Print every line of the listing below, starting with the line that holds "Quantity codes (R200). -/" and going on through the line that holds "4 => some .bounces", both included, and print nothing else.

-- Opening Marker --

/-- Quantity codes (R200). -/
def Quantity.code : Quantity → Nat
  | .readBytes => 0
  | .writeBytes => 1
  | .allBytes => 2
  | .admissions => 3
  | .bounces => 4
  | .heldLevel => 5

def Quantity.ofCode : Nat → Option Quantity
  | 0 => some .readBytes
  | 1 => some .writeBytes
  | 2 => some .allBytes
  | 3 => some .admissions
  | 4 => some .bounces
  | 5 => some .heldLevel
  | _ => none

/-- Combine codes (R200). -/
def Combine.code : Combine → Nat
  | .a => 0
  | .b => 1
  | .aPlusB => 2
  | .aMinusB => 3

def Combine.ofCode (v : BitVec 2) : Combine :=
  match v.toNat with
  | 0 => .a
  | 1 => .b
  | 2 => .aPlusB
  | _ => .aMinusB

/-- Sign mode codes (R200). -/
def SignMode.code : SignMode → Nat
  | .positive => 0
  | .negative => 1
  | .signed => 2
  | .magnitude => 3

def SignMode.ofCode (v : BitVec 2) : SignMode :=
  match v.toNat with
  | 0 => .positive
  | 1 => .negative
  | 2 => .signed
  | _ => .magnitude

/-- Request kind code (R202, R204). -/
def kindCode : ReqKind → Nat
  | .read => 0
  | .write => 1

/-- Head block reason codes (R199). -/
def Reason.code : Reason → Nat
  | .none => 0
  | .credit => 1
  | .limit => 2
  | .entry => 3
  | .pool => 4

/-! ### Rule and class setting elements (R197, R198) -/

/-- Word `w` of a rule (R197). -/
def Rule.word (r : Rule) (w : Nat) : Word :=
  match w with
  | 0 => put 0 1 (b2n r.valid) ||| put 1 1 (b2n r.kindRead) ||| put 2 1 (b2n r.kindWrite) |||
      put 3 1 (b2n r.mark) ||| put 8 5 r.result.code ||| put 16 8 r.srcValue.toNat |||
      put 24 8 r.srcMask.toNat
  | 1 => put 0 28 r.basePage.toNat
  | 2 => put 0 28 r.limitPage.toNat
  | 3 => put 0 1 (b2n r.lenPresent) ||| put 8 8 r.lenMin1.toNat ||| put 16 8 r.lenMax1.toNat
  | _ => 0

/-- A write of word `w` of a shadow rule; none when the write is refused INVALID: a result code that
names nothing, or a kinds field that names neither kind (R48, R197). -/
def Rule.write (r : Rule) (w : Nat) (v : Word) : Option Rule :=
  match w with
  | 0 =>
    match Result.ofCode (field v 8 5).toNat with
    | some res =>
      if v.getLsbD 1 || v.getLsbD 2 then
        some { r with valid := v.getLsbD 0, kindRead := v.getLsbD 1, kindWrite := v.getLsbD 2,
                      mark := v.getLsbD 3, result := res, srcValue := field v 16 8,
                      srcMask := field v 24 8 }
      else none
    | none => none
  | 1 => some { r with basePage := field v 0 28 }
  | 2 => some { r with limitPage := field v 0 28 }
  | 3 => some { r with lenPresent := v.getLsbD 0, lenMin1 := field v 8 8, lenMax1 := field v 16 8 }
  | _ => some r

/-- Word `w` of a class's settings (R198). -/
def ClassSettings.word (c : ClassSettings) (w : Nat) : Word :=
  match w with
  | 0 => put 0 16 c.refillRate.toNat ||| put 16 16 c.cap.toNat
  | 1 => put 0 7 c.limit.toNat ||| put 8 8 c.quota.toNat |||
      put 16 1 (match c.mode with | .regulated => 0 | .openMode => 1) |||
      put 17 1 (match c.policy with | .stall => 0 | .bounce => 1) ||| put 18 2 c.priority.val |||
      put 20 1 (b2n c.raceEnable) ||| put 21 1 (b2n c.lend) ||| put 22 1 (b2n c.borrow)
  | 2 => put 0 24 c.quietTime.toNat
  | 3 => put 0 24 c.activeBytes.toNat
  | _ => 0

-- Closing Marker --
-- Opening Marker --

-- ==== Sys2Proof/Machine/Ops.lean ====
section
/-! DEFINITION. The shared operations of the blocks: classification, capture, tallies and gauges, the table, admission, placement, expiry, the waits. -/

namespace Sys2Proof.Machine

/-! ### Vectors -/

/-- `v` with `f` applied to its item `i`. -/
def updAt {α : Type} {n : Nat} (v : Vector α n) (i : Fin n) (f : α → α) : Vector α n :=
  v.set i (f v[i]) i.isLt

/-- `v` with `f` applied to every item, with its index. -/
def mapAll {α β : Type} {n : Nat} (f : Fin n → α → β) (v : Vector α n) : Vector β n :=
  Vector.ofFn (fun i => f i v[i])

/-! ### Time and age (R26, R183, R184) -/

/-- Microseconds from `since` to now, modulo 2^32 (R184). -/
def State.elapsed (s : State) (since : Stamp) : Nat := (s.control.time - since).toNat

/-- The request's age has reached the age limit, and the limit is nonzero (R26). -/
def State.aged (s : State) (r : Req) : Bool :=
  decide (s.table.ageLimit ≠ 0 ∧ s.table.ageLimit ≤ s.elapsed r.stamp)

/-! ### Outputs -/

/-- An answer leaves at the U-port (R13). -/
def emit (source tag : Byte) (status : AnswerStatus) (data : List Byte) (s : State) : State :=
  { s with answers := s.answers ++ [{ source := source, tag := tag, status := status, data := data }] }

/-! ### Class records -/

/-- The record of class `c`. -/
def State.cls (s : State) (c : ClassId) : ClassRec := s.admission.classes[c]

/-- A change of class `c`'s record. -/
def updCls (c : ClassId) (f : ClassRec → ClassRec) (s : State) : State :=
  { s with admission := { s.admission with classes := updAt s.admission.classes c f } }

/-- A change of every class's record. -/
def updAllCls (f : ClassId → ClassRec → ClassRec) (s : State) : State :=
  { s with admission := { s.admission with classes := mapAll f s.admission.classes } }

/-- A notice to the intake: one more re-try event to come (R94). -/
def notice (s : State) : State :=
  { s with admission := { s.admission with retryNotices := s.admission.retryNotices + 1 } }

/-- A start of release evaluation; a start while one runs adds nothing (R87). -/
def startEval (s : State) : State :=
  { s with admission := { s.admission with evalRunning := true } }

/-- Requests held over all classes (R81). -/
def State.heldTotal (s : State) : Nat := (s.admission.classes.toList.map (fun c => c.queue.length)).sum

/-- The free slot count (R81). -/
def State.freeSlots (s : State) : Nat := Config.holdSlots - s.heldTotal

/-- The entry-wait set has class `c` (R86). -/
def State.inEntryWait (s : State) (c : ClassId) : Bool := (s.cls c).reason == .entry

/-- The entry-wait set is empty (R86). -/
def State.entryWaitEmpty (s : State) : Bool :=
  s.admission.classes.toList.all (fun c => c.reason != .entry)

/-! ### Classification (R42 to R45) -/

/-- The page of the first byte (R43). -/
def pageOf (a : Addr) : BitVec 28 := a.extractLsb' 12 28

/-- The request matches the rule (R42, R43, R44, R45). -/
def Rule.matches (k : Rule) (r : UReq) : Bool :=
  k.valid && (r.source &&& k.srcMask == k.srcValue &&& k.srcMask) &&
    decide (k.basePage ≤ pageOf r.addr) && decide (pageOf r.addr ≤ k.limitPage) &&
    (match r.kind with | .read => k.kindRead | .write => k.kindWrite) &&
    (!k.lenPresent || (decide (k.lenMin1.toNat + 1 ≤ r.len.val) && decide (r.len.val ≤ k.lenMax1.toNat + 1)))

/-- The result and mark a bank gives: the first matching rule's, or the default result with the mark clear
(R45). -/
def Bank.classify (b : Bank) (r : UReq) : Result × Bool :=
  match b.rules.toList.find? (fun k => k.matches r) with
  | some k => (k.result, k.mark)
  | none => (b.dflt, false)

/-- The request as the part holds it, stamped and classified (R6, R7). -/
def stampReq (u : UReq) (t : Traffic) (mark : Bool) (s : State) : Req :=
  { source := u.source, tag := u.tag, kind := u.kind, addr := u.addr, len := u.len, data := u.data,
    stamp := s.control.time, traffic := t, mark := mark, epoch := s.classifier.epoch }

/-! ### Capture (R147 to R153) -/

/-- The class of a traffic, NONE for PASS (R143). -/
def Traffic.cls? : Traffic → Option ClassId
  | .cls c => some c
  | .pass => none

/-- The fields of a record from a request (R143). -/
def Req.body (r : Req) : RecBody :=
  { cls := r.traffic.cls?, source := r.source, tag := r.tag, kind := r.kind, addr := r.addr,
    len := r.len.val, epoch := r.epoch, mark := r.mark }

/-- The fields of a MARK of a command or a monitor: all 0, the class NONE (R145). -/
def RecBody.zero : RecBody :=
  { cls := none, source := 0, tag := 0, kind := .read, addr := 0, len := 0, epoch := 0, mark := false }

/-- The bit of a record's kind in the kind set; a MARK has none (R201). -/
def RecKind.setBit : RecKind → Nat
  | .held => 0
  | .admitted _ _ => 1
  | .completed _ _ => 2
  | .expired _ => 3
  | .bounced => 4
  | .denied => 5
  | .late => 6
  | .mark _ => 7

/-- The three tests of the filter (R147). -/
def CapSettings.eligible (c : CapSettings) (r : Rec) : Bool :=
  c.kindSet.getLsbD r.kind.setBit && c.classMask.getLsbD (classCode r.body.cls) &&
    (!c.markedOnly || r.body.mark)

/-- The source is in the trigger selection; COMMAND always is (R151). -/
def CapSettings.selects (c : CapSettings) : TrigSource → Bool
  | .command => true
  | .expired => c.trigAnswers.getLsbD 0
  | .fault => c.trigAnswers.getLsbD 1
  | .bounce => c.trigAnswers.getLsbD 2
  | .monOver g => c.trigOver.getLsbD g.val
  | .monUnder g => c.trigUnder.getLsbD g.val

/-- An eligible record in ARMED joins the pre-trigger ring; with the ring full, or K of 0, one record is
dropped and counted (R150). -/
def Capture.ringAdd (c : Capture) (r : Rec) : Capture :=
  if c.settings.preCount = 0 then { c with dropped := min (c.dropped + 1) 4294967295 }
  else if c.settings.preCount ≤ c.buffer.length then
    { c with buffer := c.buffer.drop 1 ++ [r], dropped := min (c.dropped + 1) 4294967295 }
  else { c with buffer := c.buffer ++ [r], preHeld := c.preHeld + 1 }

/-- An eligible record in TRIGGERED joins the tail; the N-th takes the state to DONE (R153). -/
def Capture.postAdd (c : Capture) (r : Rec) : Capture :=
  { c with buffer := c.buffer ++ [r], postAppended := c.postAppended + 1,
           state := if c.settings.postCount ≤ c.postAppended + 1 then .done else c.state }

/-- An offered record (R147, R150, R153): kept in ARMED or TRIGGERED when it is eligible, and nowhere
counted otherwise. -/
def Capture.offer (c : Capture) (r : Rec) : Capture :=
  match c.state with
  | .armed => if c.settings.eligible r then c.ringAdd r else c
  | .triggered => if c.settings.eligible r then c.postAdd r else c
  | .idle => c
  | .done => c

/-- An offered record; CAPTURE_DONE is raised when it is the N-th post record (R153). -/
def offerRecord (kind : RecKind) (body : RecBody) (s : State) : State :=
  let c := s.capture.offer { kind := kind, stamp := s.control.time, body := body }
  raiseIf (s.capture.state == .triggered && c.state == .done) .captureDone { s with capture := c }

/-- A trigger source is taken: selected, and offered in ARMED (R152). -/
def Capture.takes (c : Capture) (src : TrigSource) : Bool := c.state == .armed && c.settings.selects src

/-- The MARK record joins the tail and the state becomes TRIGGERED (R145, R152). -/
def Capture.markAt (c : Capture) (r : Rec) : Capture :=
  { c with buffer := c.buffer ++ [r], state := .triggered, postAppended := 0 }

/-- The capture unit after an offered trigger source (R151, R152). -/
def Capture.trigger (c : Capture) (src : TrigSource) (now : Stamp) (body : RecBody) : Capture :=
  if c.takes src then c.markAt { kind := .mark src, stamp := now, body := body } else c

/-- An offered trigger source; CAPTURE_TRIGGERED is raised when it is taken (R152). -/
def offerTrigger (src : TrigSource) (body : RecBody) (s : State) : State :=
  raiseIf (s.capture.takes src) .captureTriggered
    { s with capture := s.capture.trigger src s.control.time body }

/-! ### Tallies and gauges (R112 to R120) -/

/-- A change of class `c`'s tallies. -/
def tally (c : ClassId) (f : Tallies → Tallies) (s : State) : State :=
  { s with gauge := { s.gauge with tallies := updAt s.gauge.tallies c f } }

-- Closing Marker --

Exercise output
/-- Quantity codes (R200). -/
def Quantity.code : Quantity → Nat
  | .readBytes => 0
  | .writeBytes => 1
  | .allBytes => 2
  | .admissions => 3
  | .bounces => 4
  | .heldLevel => 5

def Quantity.ofCode : Nat → Option Quantity
  | 0 => some .readBytes
  | 1 => some .writeBytes
  | 2 => some .allBytes
  | 3 => some .admissions
  | 4 => some .bounces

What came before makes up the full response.